Tajani segue Sa’ar fino a un certo punto. Concorda sulla necessità di guardare avanti e di “lavorare per il futuro”. Ammette che ci sono “molte idee”, ma qui si ferma. E ribadisce: “la posizione dell’Italia è molto concreta. Crediamo in una regione con due popoli, due stati”. Al momento però è “impossibile riconoscere” la Palestina, perché per ora “non esiste”. “Per questo occorre guardare avanti”, lavorare per la “futura stabilità della regione”.

Il ministro conferma che non c’è posto per Hamas nella Striscia, mentre il suo omologo dello stato ebraico insiste sul fatto che “Gaza è un esperimento fallito” e “ha certamente fallito sotto il regime di Hamas”. “Gaza nel suo stato attuale non ha futuro. Dobbiamo cercare di trovare una soluzione diversa”, commenta Sa’ar, secondo il quale “gli Usa sono un ottimo candidato per ripristinare la Striscia di Gaza dopo la guerra”.
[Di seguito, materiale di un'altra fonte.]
/-- The rows of C.JR and C.JALR, with rs2 = 0. -/
theorem rowCrJump {b12 : BitVec 1} (hwf : c = true → i.wellFormed = true)
    (hi : encode i = .half (encC5 f3 b12 (cRd h) 0#5 q)) (hm : m = encC5 f3 b12 0#5 0#5 q) :
    HalfRowEncodes h (m, 0xf07f#16, c, i) := fun hmatch hc => by
  obtain ⟨rfl, rfl, h2, rfl⟩ := and_cRs2_iff.1 (Eq.trans hmatch hm)
  exact ⟨hwf hc, hi.trans (congrArg _ (h2 ▸ encC5_fields))⟩

end

section
variable (h : Half)

theorem row_cAddi4spn :
    HalfRowEncodes h (0x0000#16, 0xe003#16, h.extractLsb' 5 8 != 0#8, .cAddi4spn (cLow h) (cImmSpn h)) :=
  quadrantRow (f3 := 0b000#3) (q := 0b00#2) rfl fun h3 hq hc => by
    have hnz : cImmSpn h ≠ 0#10 := mt cImmSpn_eq_zero_iff.1 (bne_iff_ne.1 hc)
    have hal : offsetAligned (cImmSpn h) 2 = true := offsetAligned_append _ 2
    exact ⟨by simp [Instr.wellFormed, hnz, hal], congrArg _ (encCiw_fields h3 hq)⟩

theorem row_cNop : HalfRowEncodes h (0x0001#16, 0xef83#16, true, .cNop (cImm6 h)) := fun hmatch _ => by
  obtain ⟨h3, hd, hq⟩ := (and_cRd_iff (f3 := 0b000#3) (rd := 0#5) (q := 0b01#2)).1 hmatch
  exact ⟨rfl, congrArg RawInsn.half (hd ▸ encCi_fields h3 hq)⟩

theorem row_cAddi16sp : HalfRowEncodes h (0x6101#16, 0xef83#16, cImm6 h != 0#6, .cAddi16sp (cImm16sp h)) :=
  fun hmatch hc => by
    obtain ⟨h3, hd, hq⟩ := (and_cRd_iff (f3 := 0b011#3) (rd := 2#5) (q := 0b01#2)).1 hmatch
    have hnz : cImm16sp h ≠ 0#10 := mt cImm6_eq_zero_of_cImm16sp (bne_iff_ne.1 hc)
    have hal : offsetAligned (cImm16sp h) 4 = true := offsetAligned_append _ 4
    exact ⟨by simp [Instr.wellFormed, hnz, hal], congrArg RawInsn.half (encC5_cImm16sp h3 hd hq)⟩

theorem row_cAndi : HalfRowEncodes h (0x8801#16, 0xec03#16, true, .cAndi (cHigh h) (cImm6 h)) := fun hmatch _ => by
  obtain ⟨h3, h10, hq⟩ := (and_andiForm_iff (f3 := 0b100#3) (op := 0b10#2) (q := 0b01#2)).1 hmatch
  have h5 : (cImm6 h).extractLsb' 5 1 = cBit12 h := BitVec.extractLsb'_append_eq_left
  have h0 : (cImm6 h).extractLsb' 0 5 = cRs2 h := BitVec.extractLsb'_append_eq_right
  refine ⟨cHigh_isCompressed h, congrArg RawInsn.half ?_⟩
  rw [h5, h0]
  exact h10 ▸ encCbAlu_fields h3 hq

theorem row_cLwsp : HalfRowEncodes h (0x4002#16, 0xe003#16, cRd h != 0#5, .cLwsp (cRd h) (cImmLwsp h)) :=
  quadrantRow (f3 := 0b010#3) (q := 0b10#2) rfl fun h3 hq hc => by
    have hal : offsetAligned (cImmLwsp h) 2 = true := offsetAligned_append _ 2
    exact ⟨by simp [Instr.wellFormed, bne_iff_ne.1 hc, hal], congrArg _ (encC5_cImmLwsp h3 hq)⟩

theorem row_cSwsp : HalfRowEncodes h (0xc002#16, 0xe003#16, true, .cSwsp (cRs2 h) (cImmSwsp h)) :=
  quadrantRow (f3 := 0b110#3) (q := 0b10#2) rfl fun h3 hq _ =>
    ⟨offsetAligned_append _ 2, congrArg _ (encC5_cImmSwsp h3 hq)⟩

/-- The format of each row, in the order of the table; likewise in the list below. -/
theorem halfRows1_encode : ∀ r ∈ Spec.halfRows1 h, HalfRowEncodes h r := by
  have hal : offsetAligned (cImmLs h) 2 = true := offsetAligned_append _ 2
  have hls : ((cLow h).isCompressed && (cHigh h).isCompressed && offsetAligned (cImmLs h) 2) = true := by simp [hal]
  have hj : offsetAligned (cImmJ h) 1 = true := offsetAligned_append _ 1
  have hca : ((cHigh h).isCompressed && (cLow h).isCompressed) = true := by simp
  simp only [Spec.halfRows1, List.forall_mem_cons]
  exact ⟨wholeRow rfl rfl, row_cAddi4spn h, rowCls hls rfl rfl, rowCls hls rfl rfl, row_cNop h, rowCi id rfl rfl,
    rowCj hj rfl rfl, rowCi id rfl rfl, row_cAddi16sp h, rowCi id rfl rfl, rowCbShift (cHigh_isCompressed h) rfl rfl,
    rowCbShift (cHigh_isCompressed h) rfl rfl, row_cAndi h, rowCa hca rfl rfl, List.forall_mem_nil _⟩

theorem halfRows2_encode : ∀ r ∈ Spec.halfRows2 h, HalfRowEncodes h r := by
  have hca : ((cHigh h).isCompressed && (cLow h).isCompressed) = true := by simp
  have hj : offsetAligned (cImmJ h) 1 = true := offsetAligned_append _ 1
  have hal : offsetAligned (cImmB h) 1 = true := offsetAligned_append _ 1
  have hb : ((cHigh h).isCompressed && offsetAligned (cImmB h) 1) = true := by simp [hal]
  simp only [Spec.halfRows2, List.forall_mem_cons]
  exact ⟨rowCa hca rfl rfl, rowCa hca rfl rfl, rowCa hca rfl rfl, rowCj hj rfl rfl, rowCb hb rfl rfl, rowCb hb rfl rfl,
    rowCr (fun _ => rfl) rfl rfl, row_cLwsp h, rowCrJump id rfl rfl, rowCr id rfl rfl, wholeRow rfl rfl,
    rowCrJump id rfl rfl, rowCr id rfl rfl, row_cSwsp h, List.forall_mem_nil _⟩

theorem halfRows_encode : ∀ r ∈ Spec.halfRows h, HalfRowEncodes h r := by
  rw [Spec.halfRows, List.forall_mem_append]
  exact ⟨halfRows1_encode h, halfRows2_encode h⟩

end

/-! ## A halfword that decodes matches a row -/

/-- The halfword matches a row whose instruction is `i`, its constraint included. -/
def MatchesHalfRow (h : Half) (i : Instr) : Prop := ∃ m k, (m, k, true, i) ∈ Spec.halfRows h ∧ h &&& k = m

section
variable {h : Half} {i : Instr} {f3 : BitVec 3} {q : BitVec 2}

theorem matches_of_quadrant (hq : cQuadrant h = q) (h3 : cFunct3 h = f3)
    (hmem : (encC5 f3 0#1 0#5 0#5 q, 0xe003#16, true, i) ∈ Spec.halfRows h) : MatchesHalfRow h i :=
  ⟨_, _, hmem, and_cFunct3_iff.2 ⟨h3, hq⟩⟩

theorem matches_of_rd {rd : Reg} (hq : cQuadrant h = q) (h3 : cFunct3 h = f3) (hd : cRd h = rd)
    (hmem : (encC5 f3 0#1 rd 0#5 q, 0xef83#16, true, i) ∈ Spec.halfRows h) : MatchesHalfRow h i :=
  ⟨_, _, hmem, and_cRd_iff.2 ⟨h3, hd, hq⟩⟩

theorem matches_of_bit12 {b12 : BitVec 1} (hq : cQuadrant h = q) (h3 : cFunct3 h = f3) (h12 : cBit12 h = b12)
    (hmem : (encC5 f3 b12 0#5 0#5 q, 0xf003#16, true, i) ∈ Spec.halfRows h) : MatchesHalfRow h i :=
  ⟨_, _, hmem, and_cBit12_iff.2 ⟨h3, h12, hq⟩⟩

theorem matches_of_bit12_rs2 {b12 : BitVec 1} {rs2 : Reg} (hq : cQuadrant h = q) (h3 : cFunct3 h = f3)
    (h12 : cBit12 h = b12) (h2 : cRs2 h = rs2)
    (hmem : (encC5 f3 b12 0#5 rs2 q, 0xf07f#16, true, i) ∈ Spec.halfRows h) : MatchesHalfRow h i :=
  ⟨_, _, hmem, and_cRs2_iff.2 ⟨h3, h12, h2, hq⟩⟩

/-- C.SRLI and C.SRAI. -/
theorem matches_of_shift {b12 : BitVec 1} {op : BitVec 2} (hq : cQuadrant h = q) (h3 : cFunct3 h = f3)
    (h12 : cBit12 h = b12) (h10 : h.extractLsb' 10 2 = op)
    (hmem : (encC3 f3 (b12 ++ op) 0#3 0#2 0#3 q, 0xfc03#16, true, i) ∈ Spec.halfRows h) : MatchesHalfRow h i :=
  ⟨_, _, hmem, and_shiftForm_iff.2 ⟨h3, h12, h10, hq⟩⟩

/-- C.SUB, C.XOR, C.OR and C.AND. -/
theorem matches_of_ca {b12 : BitVec 1} {op two : BitVec 2} (hq : cQuadrant h = q) (h3 : cFunct3 h = f3)
    (h12 : cBit12 h = b12) (h10 : h.extractLsb' 10 2 = op) (h5 : h.extractLsb' 5 2 = two)
    (hmem : (encC3 f3 (b12 ++ op) 0#3 two 0#3 q, 0xfc63#16, true, i) ∈ Spec.halfRows h) : MatchesHalfRow h i :=
  ⟨_, _, hmem, and_caForm_iff.2 ⟨h3, h12, h10, h5, hq⟩⟩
Quanto al presente, invece, non si può prescindere dall’impegno per l’assistenza umanitaria ai civili palestinesi di Gaza. Sa’ar invita tutti i Paesi che vogliono contribuire a “fare come l’Italia”, che collabora con “associazioni diverse dall’Unrwa”, che “non è parte della soluzione, ma parte del problema”. E anche Tajani su questo punto è molto chiaro, con un messaggio caro al governo di Benjamin Netanyahu. “Abbiamo sospeso i finanziamenti all’Unrwa per il suo coinvolgimento nell’attacco del 7 di ottobre. E condanno fermamente la scelta di utilizzare una sede dell’Unrwa per tenere ostaggi israeliani a Gaza da parte di Hamas”, preside il ministro. “Noi stiamo lavorando in questa fase con un’altra organizzazione della Nazioni Unite, che è il Programma alimentare mondiale, con il quale ci troviamo benissimo”.
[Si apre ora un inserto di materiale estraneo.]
-- ==== Sys2Proof/Syntax.lean ====
section
/-! DEFINITION. The abstract syntax of the 29 commands: one constructor per row of spec/opcode_table.json, the operands in the
assembler's order (spec 30_encoding.md R86, R88). -/

namespace Sys2Proof

/-- The eight value registers `x0` to `x7` (10_state.md R20); none is hard-wired and none has an alias (R21). -/
inductive Reg where
  | x0 | x1 | x2 | x3 | x4 | x5 | x6 | x7
deriving DecidableEq, Repr

/-- A command. `rd` is the destination, `rs1` and `rs2` the sources, `rd2` the second destination of `DIVMOD` (R71). -/
inductive Instr where
  /-- `CLR rd` (40_storage_access.md R101). -/
  | clr (rd : Reg)
  /-- `MOV rd, rs1` (R102). -/
  | mov (rd rs1 : Reg)
  /-- `GETBYTE rs1, #idx` (R103). -/
  | getbyte (rs1 : Reg) (idx : Imm)
  /-- `SETBYTE rd, #idx ; din=d` (R104). -/
  | setbyte (rd : Reg) (idx : Imm)
  /-- `GETBIT rs1, #idx` (R105). -/
  | getbit (rs1 : Reg) (idx : Imm)
  /-- `SETBIT rd, #idx ; din=b` (R106). -/
  | setbit (rd : Reg) (idx : Imm)
  /-- `LDLOW rd` (R107). -/
  | ldlow (rd : Reg)
  /-- `LDMAX rd` (R108). -/
  | ldmax (rd : Reg)
  /-- `TST rs1` (41_sign_magnitude.md R121). -/
  | tst (rs1 : Reg)
  /-- `NEG rd, rs1` (R122). -/
  | neg (rd rs1 : Reg)
  /-- `SEXT rd, rs1, #f` (R123). -/
  | sext (rd rs1 : Reg) (f : Imm)
  /-- `FSB rs1` (R124). -/
  | fsb (rs1 : Reg)
  /-- `ADD rd, rs1, rs2` (42_add_sub.md R142). -/
  | add (rd rs1 rs2 : Reg)
  /-- `SUB rd, rs1, rs2` (R143). -/
  | sub (rd rs1 rs2 : Reg)
  /-- `INC rd, rs1` (R144). -/
  | inc (rd rs1 : Reg)
  /-- `DEC rd, rs1` (R145). -/
  | dec (rd rs1 : Reg)
  /-- `MUL rd, rs1, rs2` (43_multiply.md R162). -/
  | mul (rd rs1 rs2 : Reg)
  /-- `DIV rd, rs1, rs2` (44_divide.md R175). -/
  | div (rd rs1 rs2 : Reg)
  /-- `MOD rd, rs1, rs2` (R176). -/
  | mod (rd rs1 rs2 : Reg)
  /-- `DIVMOD rd, rd2, rs1, rs2`: the quotient to `rd`, the remainder to `rd2` (R177). -/
  | divmod (rd rd2 rs1 rs2 : Reg)
  /-- `AND rd, rs1, rs2` (45_bitwise_shift.md R191). -/
  | and (rd rs1 rs2 : Reg)
  /-- `OR rd, rs1, rs2` (R192). -/
  | or (rd rs1 rs2 : Reg)
  /-- `XOR rd, rs1, rs2` (R193). -/
  | xor (rd rs1 rs2 : Reg)
  /-- `SHL rd, rs1, #k` (R195). -/
  | shl (rd rs1 : Reg) (k : Imm)
  /-- `SHR rd, rs1, #k` (R196). -/
  | shr (rd rs1 : Reg) (k : Imm)
  /-- `CMP rs1, rs2` (46_compare.md R212). -/
  | cmp (rs1 rs2 : Reg)
  /-- `CASTIN rd, #S ; din=v` (47_width_cast.md R222). -/
  | castin (rd : Reg) (width : Imm)
  /-- `CASTOUT rs1, #T` (R223). -/
  | castout (rs1 : Reg) (width : Imm)
  /-- `LDNC rd, #S ; din=v` (R224). -/
  | ldnc (rd : Reg) (width : Imm)
deriving DecidableEq, Repr

end Sys2Proof
end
E proprio al Pam Tajani ha consegnato oggi un carico di beni di prima necessità forniti dalla nostra Cooperazione e 15 camion donati per facilitare le operazioni di distribuzione degli aiuti nella Striscia. Il titolare della Farnesina è arrivato con la ministra dell’Università e della ricerca Anna Maria Bernini e il presidente della Regione Piemonte Alberto Cirio. Presente anche una squadra di medici universitari italiani che rimarrà in Palestina per contatti immediati con l’Autorità Palestinese.

Per Tajani, “Food for Gaza può diventare un progetto da ribattezzare Italy for Gaza. Non siamo abituati a fare propaganda, siamo abituati ad agire”. Oltre ai mezzi pesanti donati al Pam, gli aiuti comprendono 14,5 tonnellate di beni di prima necessità, tra cui taniche per la distribuzione dell’acqua e beni volti a contrastare l’impatto dell’inverno, come materassi e coperte a media e alta resistenza termica.
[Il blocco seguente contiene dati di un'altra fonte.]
-- ==== Sys2Proof/Machine/Flags.lean ====
section
/-! DEFINITION. `FLAGS`: where each bit stands and what the three commands that write it compute (spec 10_state.md R26, R27).
Every other command leaves `FLAGS` unchanged, and there is no carry, borrow or overflow flag (R27, 42_add_sub.md R147). -/

namespace Sys2Proof.Machine

/-- The bit number of a flag (R26). -/
def Flag.bit : Flag → Nat
  | .neg => 0 | .pos => 1 | .low => 2 | .max => 3
  | .lt => 4 | .eq => 5 | .gt => 6 | .none => 7

/-- `FLAGS.NAME <- b` on a value of `FLAGS` (00_scope.md R10). -/
def writeFlag (fl : BitVec 8) (f : Flag) (b : Bool) : BitVec 8 := setBitOf fl f.bit b

/-- Read a flag. -/
def State.flag (s : State) (f : Flag) : Bool := s.flags.getLsbD f.bit

/-- The flags after `TST` of `v`: bits 3:0 (41_sign_magnitude.md R121). -/
def tstFlags {n : Nat} (fl : BitVec 8) (v : BitVec n) : BitVec 8 :=
  writeFlag (writeFlag (writeFlag (writeFlag fl .neg v.msb) .pos (!v.msb)) .low (v == lowest n)) .max (v == highest n)

/-- The flags after `FSB` of `v`: bit 7 (R124). -/
def fsbFlags {n : Nat} (fl : BitVec 8) (v : BitVec n) : BitVec 8 := writeFlag fl .none (v == 0)

/-- The flags after `CMP` with result `c`: bits 6:4 (46_compare.md R212). -/
def cmpFlags (fl : BitVec 8) (c : Ordering) : BitVec 8 :=
  writeFlag (writeFlag (writeFlag fl .lt (c == .lt)) .eq (c == .eq)) .gt (c == .gt)

end Sys2Proof.Machine
end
Il governo italiano ha anche deciso di ampliare il focus dell’iniziativa Food for Gaza alla ricostruzione della Striscia, a partire dal settore sanitario. A questo proposito, particolare attenzione è stata posta al tema delle evacuazioni mediche di bambini dalla Striscia. L’Italia accoglierà 14 piccoli palestinesi, malati oncologici, con i rispettivi familiari, per un totale di 42 persone, per garantire loro cure adeguate. “L’obiettivo è aumentare ulteriormente il numero di questi bambini”, secondo il ministro.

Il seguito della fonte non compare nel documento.